Aquilo que vocês já sabem: eu (MO), Lívia (LV) e Giuliander (GC) assinamos os tópicos.
Antes, no blog dos nossos parceiros da serverdo.in, entenda as vantagens da plataforma Carbonio para gerir o trabalho de uma equipe.
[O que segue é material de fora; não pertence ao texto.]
-- ==== Sys2Proof/Machine/Fwd.lean ====
section
/-! DEFINITION. Policing (R283, R284, R299) and forwarding (R252 to R273): classification, the address table with its stash,
learning, the decision and the PEER fence, floods and peer rings, ageing, and the table commands. -/

namespace Sys2Proof.Machine

/-! ## The records of QSCH (R299) -/

/-- The key of a QSCH table word. -/
def qKey (table idx w : Nat) : Nat := (table * 2 ^ 17 + idx) * 8 + w

/-- The reset value of a QSCH table word. -/
def qWordReset (key : Nat) : Word :=
  let table := key / 2 ^ 20
  let idx := key / 8 % 2 ^ 17
  BitVec.ofNat 32 <| match table, key % 8 with
  | 1, 0 => 16 * 2 ^ 10
  | 2, 1 => 4096
  | 4, 0 => (if 4 ≤ idx then 1 else 0) + 2048 * 2 ^ 8
  | 4, 1 => 255 + 191 * 2 ^ 8 + 127 * 2 ^ 16
  | 5, 0 => 16 * 2 ^ 16
  | _, _ => 0

/-- A QSCH table word. -/
def QschS.word (x : QschS) (table idx w : Nat) : Nat := (x.recs.getD qWordReset (qKey table idx w)).toNat

/-- Store one. -/
def QschS.setWord (x : QschS) (table idx w v : Nat) : QschS :=
  { x with recs := x.recs.setD qWordReset (qKey table idx w) (BitVec.ofNat 32 v) }

/-! ## Policing -/

/-- A policer no frame has met. -/
def polReset : PolS := { tc := 0, te := 0, last := 0 }

/-- The marker of R284 over tokens in sixteenths, the tokens of a frame cut to whole sixteenths (DEDUCED, log entry 124): the colour (0 green, 1 yellow, 2 red) and the buckets. -/
def polMark (mode2 : Bool) (cir pir cbs ebs elapsed len : Nat) (yellow : Bool) (p : PolS) : Nat × Nat × Nat :=
  let l := 16 * len
  let a (r : Nat) : Nat := r * elapsed / 156250
  if mode2 then
    let tp := min (16 * ebs) (p.te + a pir)
    let tc := min (16 * cbs) (p.tc + a cir)
    if tp < l then (2, tc, tp) else if yellow || decide (tc < l) then (1, tc, tp - l) else (0, tc - l, tp - l)
  else
    let tc := min (16 * cbs) (p.tc + a cir)
    let te := min (16 * ebs) (p.te + (a cir - (tc - p.tc)))
    if !yellow && decide (l ≤ tc) then (0, tc - l, te) else if l ≤ te then (1, tc, te - l) else (2, tc, te)

/-- The policer checker on record n while ERR_INV_CHECK bit 1 stands (R301): EN is cleared. -/
def State.polInv (s : State) (sl n : Nat) : State :=
  if s.inv Ty.QSCH sl 1 then
    (s.raiseInv Ty.QSCH sl 3 n 0).setQs sl ((s.qs sl).setWord 7 n 0 (setBitOf ((s.qs sl).word 7 n 0) 0 false))
  else s

/-- POLICING (R283, R284): the colour of a frame of a source of slice sl. -/
def State.police (s : State) (sl entry len : Nat) (yellow : Bool) : State × Nat :=
  let x := s.qs sl
  let pm := x.word 8 entry 0
  if !s.on Reg.QSCH_CTL_POLICE_EN sl || !bitOf pm 12 then (s, 0) else
  let n := pm % 4096
  let s := s.polInv sl n
  let x := s.qs sl
  let ctl := x.word 7 n 0
  if !bitOf ctl 0 then (s, 0) else
  let p := x.pol.get polReset n
  let (c, tc, te) := polMark (bitOf ctl 1) (x.word 7 n 1) (x.word 7 n 2) (x.word 7 n 3) (x.word 7 n 4) (s.now - p.last) len
    (bitOf ctl 2 && yellow) p
  let s := s.setQs sl { x with pol := x.pol.set polReset n { tc := tc, te := te, last := s.now } }
  (if c == 2 then s.count Reg.QSCH_POLICE_RED sl else if c == 1 then s.count Reg.QSCH_POLICE_YELLOW sl else s, c)

/-! ## The forwarder's state -/

/-- A forwarder nothing has written. (DESIGN CHOICE, log entry 6) -/
def fwdReset : FwdS :=
  { tab := [], learnQ := [], recs := [], parity := false, moved := false, walk := false, evtN := 0, sweep := none, won := [] }

/-- The forwarder of slice sl. -/
def State.fw (s : State) (sl : Nat) : FwdS := s.fwd.get fwdReset sl

/-- Store it. -/
def State.setFw (s : State) (sl : Nat) (x : FwdS) : State := { s with fwd := s.fwd.set fwdReset sl x }

/-- The key of a word of DOMAIN (0), VMAP (1), AMAP (2), PORT (3) or GROUP (4). -/
def fKey (table idx w : Nat) : Nat := (table * 2 ^ 19 + idx) * 4 + w

/-- The reset value of such a word: LEARN_EN and FLOOD_EN of a DOMAIN, LEARN_EN of a PORT (R271). -/
def fWordReset (key : Nat) : Word :=
  match key / 2 ^ 21, key % 4 with
  | 0, 0 => 12
  | 3, 0 => 65536
  | _, _ => 0

/-- A table word. -/
def FwdS.word (x : FwdS) (table idx w : Nat) : Nat := (x.recs.getD fWordReset (fKey table idx w)).toNat

/-- Store one. -/
def FwdS.setWord (x : FwdS) (table idx w v : Nat) : FwdS :=
  { x with recs := x.recs.setD fWordReset (fKey table idx w) (BitVec.ofNat 32 v) }

/-- A terminal port (R252). -/
def isTermPort (p : Nat) : Bool := decide (64 ≤ p) && decide (p < 16448)

/-- A logical port as a command may name it: 0 present, 4 an absent unit, 8 a reserved number (R252, R270). (DEDUCED, log entry 71) -/
def State.portStatus (s : State) (p : Nat) : Nat :=
  let absent (b : Bool) : Nat := if b then 0 else 4
  if p < 32 then absent (s.hasPort p)
  else if isTermPort p then absent (s.hasTree ((p - 64) / 512))
  else if 16448 ≤ p ∧ p < 16480 then absent (s.present Ty.NAV (p - 16448))
  else if 16480 ≤ p ∧ p < 16544 then 0
  else 8

/-! ## The address table (R260 to R263) -/

/-- The positions the table and stash have. -/
def stash0 : Nat := 262144
def fwdPositions : Nat := 262160

/-- The first ways of a key's two buckets (R260). -/
def bucketsOf (domain mac : Nat) : Nat × Nat :=
  let key := toBE 2 (domain % 2 ^ 14) ++ toBE 6 mac
  (crc32c key % 2 ^ 15 * 4, 131072 + crc32 key % 2 ^ 15 * 4)

/-- The four ways of a bucket. -/
def waysOf (first : Nat) : List Nat := [first, first + 1, first + 2, first + 3]

/-- The position that holds a key: a bucket's way or the stash (R262). -/
def FwdS.pos (x : FwdS) (domain mac : Nat) : Option Nat :=
  let (b0, b1) := bucketsOf domain mac
  (waysOf b0 ++ waysOf b1 ++ (List.range 16).map (stash0 + ·)).find? fun p =>
    match x.tab.find p with
    | some e => e.domain == domain && e.mac == mac
    | none => false

/-- The ways of the other bucket of the entry at a position. -/
def FwdS.alts (x : FwdS) (p : Nat) : List Nat :=
  match x.tab.find p with
  | some e =>
    let (b0, b1) := bucketsOf e.domain e.mac
    if p < 131072 then waysOf b1 else waysOf b0
  | none => []

/-- Breadth-first search for a chain of relocations that ends in a free way: each path lists positions, the one searched
from first; the answer begins with the free way. -/
def FwdS.chain (x : FwdS) : Nat → List (List Nat) → Option (List Nat)
  | 0, _ => none
  | n + 1, paths =>
    let ends (pa : List Nat) : Option (List Nat) :=
      match pa with
      | p :: _ => ((x.alts p).find? fun a => (x.tab.find a).isNone).map (· :: pa)
      | [] => none
    match paths.findSome? ends with
    | some c => some c
    | none => FwdS.chain x n (paths.flatMap fun pa => match pa with
      | p :: _ => ((x.alts p).filter fun a => !pa.contains a).map (· :: pa)
      | [] => [])

/-- Whether a move from b to a carries an entry, still to be judged, from before the running sweep to behind it. (DEDUCED, log entry 122) -/
def FwdS.passes (x : FwdS) (a b : Nat) (e : FEnt) : Bool :=
  match x.sweep with
  | some w => e.type == 0 && (e.mark != x.parity || e.owed) && decide (w.pos ≤ b) && decide (a < w.pos)
  | none => false
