/-- The circuit slots of frame `tick` as staged (R47), before encryption; those not staged count. -/
def State.circuitSlots (s : State) (tree tick len page : Nat) (staged : Bool) : State × List (Byte × Option Nat × Bool) :=
  let st := match s.tsi.tal.get (0, []) tree with
    | (t, l) => if staged && t == tick then l else []
  let raw := (List.range len).map (s.slotByte tree page st)
  (s.countN Reg.TTX_CKT_FILL_BYTES tree (raw.countP fun x => x.2.2), raw)

/-- Circuit slots whose bytes are lost: 0xFF before encryption, each slot with a connection counted once (R47, R68). -/
def State.slotsLost (s : State) (tree : Nat) (l : List (Byte × Option Nat × Bool)) : State × List (Byte × Option Nat × Bool) :=
  (s.countN Reg.TTX_CKT_FILL_BYTES tree (l.countP fun x => x.2.1.isSome && !x.2.2), l.map fun x => (0xFF, x.2.1, x.2.2 || x.2.1.isSome))

/-- The keystreams that frame `tick` will need are asked for as it is staged: those whose keys are not hot wait for them (R201). -/
def State.streamsWant (s : State) (tree tick : Nat) (slots : List (Byte × Option Nat × Bool)) : State :=
  let i := 2 * (tree / 8) + 1
  (slots.filterMap fun x => x.2.1).eraseDups.foldl (fun (s : State) ax =>
    match s.verdict ax tick none with
    | .ok _ => if s.missing i ax then s.streamHold tree tick ax (slots.countP fun x => x.2.1 == some ax) else s
    | _ => s) s

/-- The circuit section of frame `tick` (R48): the slots under their owners' keystreams. -/
def State.circuitSection (s : State) (tree tick : Nat) (slots : List (Byte × Option Nat × Bool)) : State × Bytes :=
  let sec := slots.map fun x => (x.1, x.2.1)
  let owners := (sec.filterMap fun x => x.2).eraseDups
  let (s, sec) := owners.foldl (fun (acc : State × List (Byte × Option Nat)) ax => acc.1.keystream tree tick acc.2 ax) (s, sec)
  (s, sec.map (·.1))

/-! ## TTX_FRAME_STAGE (R36, R41, R46) -/

/-- The map of frame n: the one published for it, or the standing map as a fixed-only map (R41). -/
def TtxS.mapFor (x : TtxS) (n : Nat) : Bool × List Bytes :=
  match x.mapIn with
  | some (t, fixedOnly, es) => if t == n then (fixedOnly, es) else (true, x.standMap)
  | none => (true, x.standMap)

/-- CKT_PAGE_AT, which every frame carries from the arming of a page switch until frame T (R324, R325). -/
def State.cktPageAt (s : State) (n : Nat) : List CtlMsg :=
  match s.tsi.armed with
  | some t => if n ≤ t then [{ type := 0x71, dest := destAll, body := sliceB (toBE 1 (1 - s.tsi.active) ++ toBE 6 t) 0 48, auth := 0 }] else []
  | none => []

/-- A frame staged and not sent, or a control section lost: its messages, but for the CKT_PAGE_AT made for it, go back to the head of the
queue, each a deferral (R46). -/
def State.requeue (s : State) (t : Nat) (l : List CtlMsg) : State :=
  let l := l.filter fun m => m.type != 0x71
  (s.setTx t { s.tx t with ctrlQ := l ++ (s.tx t).ctrlQ }).countN Reg.TTX_CTRL_DEFERRED t l.length

/-- The staged frame is not sent: its messages wait for the next (R46). -/
def State.unstage (s : State) (t : Nat) : State :=
  match (s.tx t).staged with
  | none => s
  | some st => (s.setTx t { s.tx t with staged := none }).requeue t st.msgs

/-- The messages of a queue that a frame with room for so many takes: of a terminal at most SEG_MAX of the key agent's (R169), and at most 64
GROUP_KEY (R179); those held back keep their order. `gk` and `seen` are what it has taken: GROUP_KEYs, and the terminals of key-agent
messages. -/
def State.pickMsgs (s : State) (t room gk : Nat) (seen : List Nat) : List CtlMsg → List CtlMsg × List CtlMsg
  | [] => ([], [])
  | m :: l =>
    if room == 0 then ([], m :: l) else
    let ka := decide (0x40 ≤ m.type) && decide (m.type < 0x70) && decide (m.dest < 512)
    if (ka && decide (s.segMax (t * 512 + m.dest) ≤ seen.count m.dest)) || (m.type == 0x49 && decide (64 ≤ gk)) then
      let q := s.pickMsgs t room gk seen l
      (q.1, m :: q.2)
    else
      let q := s.pickMsgs t (room - 1) (if m.type == 0x49 then gk + 1 else gk) (if ka then m.dest :: seen else seen) l
      (m :: q.1, q.2)

/-- Stage frame n: with `ctrl` the control messages, with `ckt` the circuit bytes were ready by the deadline (R30). Messages beyond
CTRL_MAX wait, those queued first ahead (R46). A frame is staged once. -/
def State.stageFrame (s : State) (t n : Nat) (ctrl ckt : Bool) : State :=
  if (s.tx t).staged.any fun st => st.tick == n then s else
  let s := s.unstage t
  let x := s.tx t
  let bad := s.inv Ty.TTX t 0
  let (fixedOnly, es) := if bad then (true, x.standMap) else x.mapFor n
  let es := es.take 1024
  let room := if ctrl && !bad then s.fld Reg.TTX_CTRL_MAX_MAX t - 1 else 0
  let pageAt := s.cktPageAt n
  let room' := room - (pageAt.take room).length
  let (some_, left) := s.pickMsgs t room' 0 [] x.ctrlQ
  let send := pageAt.take room ++ some_
  let held := (s.pickMsgs t x.ctrlQ.length 0 [] x.ctrlQ).2.length
  let s := s.countN Reg.TTX_CTRL_DEFERRED t (left.length - held + (pageAt.drop room).length)
  let page := s.tsiPageAt n
  let len := min 16384 (s.fld Reg.TTX_CKT_LEN_PG0_LEN t (4 * page))
  let (s, sec) := s.circuitSlots t n len page (ckt && !bad)
  let s := s.streamsWant t n sec
  let st : Staged := { tick := n, entries := es, msgs := send, ckt := sec, page := page, fixedOnly := fixedOnly }
  let s := s.setTx t { s.tx t with ctrlQ := left, staged := some st, lastU := (n, unitStart st) }
  if bad then s.raise Ty.TTX t 2 0 0 else s
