-- ==== Sys2Proof/Machine/Sxt.lean ====
section
/-! DEFINITION. The Sextant (R138 to R163): terminal records and states, its control messages and their acknowledgement,
discovery, ranging and tracking, violations and their answers, event records. -/

namespace Sys2Proof.Machine

/-- Sextant t. -/
def State.sx (s : State) (t : Nat) : SxtS := s.sxt.getD (fun _ => sxtReset) t

/-- Store Sextant t. -/
def State.setSx (s : State) (t : Nat) (x : SxtS) : State := { s with sxt := s.sxt.setD (fun _ => sxtReset) t x }

/-- The terminals of a tree with a record listed. -/
def State.termsOf (s : State) (t : Nat) : List Nat :=
  s.terms.filterMap fun (ax, _) => if ax / 512 == t then some (ax % 512) else none

/-- States from DISCOVERED to QUARANTINED. -/
def TState.bound (x : TState) : Bool := decide (1 ≤ x.code) && decide (x.code ≤ 5)

/-- States from AUTHENTICATING to QUARANTINED. -/
def TState.tracked (x : TState) : Bool := decide (3 ≤ x.code) && decide (x.code ≤ 5)

/-! ## Geometry (R143, R147) -/

/-- The smallest grant with at least x information bytes at a preamble of p bytes (R78). -/
def grantFor (x p : Nat) : Nat := leastIn (fun g => decide (x ≤ (layout g p).2.2)) 17 0 usBlocks

/-- CTRL_GRANT for an upstream tick. -/
def State.ctrlGrant (s : State) (t u : Nat) : Nat :=
  grantFor (16 + 72 * s.fld Reg.SXT_ACT_CFG_CTRL_UNITS t) (s.preambleAt t u)

/-- Blocks of the spread of reach (R147): reach in 0.1 km. -/
def spreadOf (lo hi : Nat) : Nat := ceilDiv ((hi - lo) * 50762) 128

/-- A slot's blocks for a discovery preamble in bytes. -/
def dslotOf (pdisc : Nat) : Nat := ceilDiv (pdisc + 432) 16 + 5

/-- The window's length in blocks. -/
def windowLen (lo hi slots pdisc : Nat) : Nat := spreadOf lo hi + slots * dslotOf pdisc + dslotOf pdisc

/-- The window's span in ticks. -/
def spanOf (l fixBase : Nat) : Nat := if l ≤ fixBase then 1 else 1 + ceilDiv (l - fixBase) usBlocks

/-- EQD_DISC. -/
def eqdDiscOf (d lo : Nat) : Int := (d * 6480000 : Nat) - (lo * 50762 : Nat)

/-- The discovery preamble configured, in bytes. -/
def State.discPre (s : State) (t : Nat) : Nat := 16 * s.fld Reg.TRX_PREAMBLE_CFG_DISC t

/-- The window length of the present configuration. -/
def State.windowNow (s : State) (t : Nat) : Nat :=
  windowLen (s.fld Reg.SXT_REACH_CFG_MIN t) (s.fld Reg.SXT_REACH_CFG_MAX t) (s.fld Reg.SXT_DISC_CFG_SLOTS t) (s.discPre t)

/-- RESV_MAX (R143, R161). -/
def State.resvMax (s : State) (t : Nat) : Nat :=
  max (s.fld Reg.SXT_BUDGET_CFG_SXT_BUDGET t) (min (s.windowNow t) (s.fixBase t))

/-! ## Event records (R158) -/

/-- Post an event record; `extra` follows it. (DEDUCED, log entry 107) -/
def State.sxtEvent (s : State) (t code term utick detail answer : Nat) (extra : Bytes) : State :=
  if !s.on Reg.SXT_EVT_CFG_EN t then s else
  let s := if code == 0x18 then s.intSet Ty.SXT t 5 else s
  let wc := if term < 512 then (s.term (termAx t term)).winCount else 0
  let item := toBE 1 code ++ toBE 1 t ++ toLE 2 term ++ toLE 6 utick ++ toLE 2 detail ++ toBE 1 (min wc 255) ++
    toBE 1 answer ++ toBE 2 0 ++ extra
  let (s, ok) := s.postEvent (s.fld Reg.SXT_EVT_CFG_RING t) Ty.SXT t item
  if ok then s else s.count Reg.SXT_EVT_DROP t

/-! ## Messages (R144 to R146) -/

/-- A management key is held for a terminal: in its association, or as the copy the key agent keeps (R139). -/
def State.mkHeld (s : State) (ax : Nat) : Bool := (s.mkOf ax s.tm.m false).isSome

/-- The body of a message: 48 bytes, zero to the right. -/
def bodyOf (b : Bytes) : Bytes := sliceB b 0 48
Nosso agradecimento de <3 vai para:
Adriana Martorano Vieira, Alexandre Galante, Amaralina Machado Rodrigues Xavier, André Caramante, Andrei Rossetto, Ariane Camilo Pinheiro Alves, Ben Hur Demeneck, Bernardete Melo de Cruz, Bibiana Osório, Bruno Souza de Araujo, Diogo Rodrigues Pinheiro, Edimilson do Amaral Donini, Fabiana Moraes, FêCris Vasconcellos, Filipe Techera, Gabriela Favre, Guilherme Nagamine, João Vicente Ribas, Jonas Gonçalves da Silva, Marcela Duarte, Marco Túlio Pires, Mateus Netzel, Milena Giacomini, Monica de Sousa França, Nadia Leal, Pedro Luiz da Silveira Osório, Priscila dos Santos Pacheco, Rafael Paes Henriques, Roberto Nogueira Gerosa, Roberto Villar Belmonte, Rodrigo Ghedin, Rodrigo Muzell, Rogerio Christofoletti Rosental C Alves, Sérgio Lüdtke, Silvio Sodré, Suzana Oliveira Barbosa, Taís Seibt, Vinicius Luiz Tondolo, Vitor Hugo Brandalise, Washington José de Souza Filho.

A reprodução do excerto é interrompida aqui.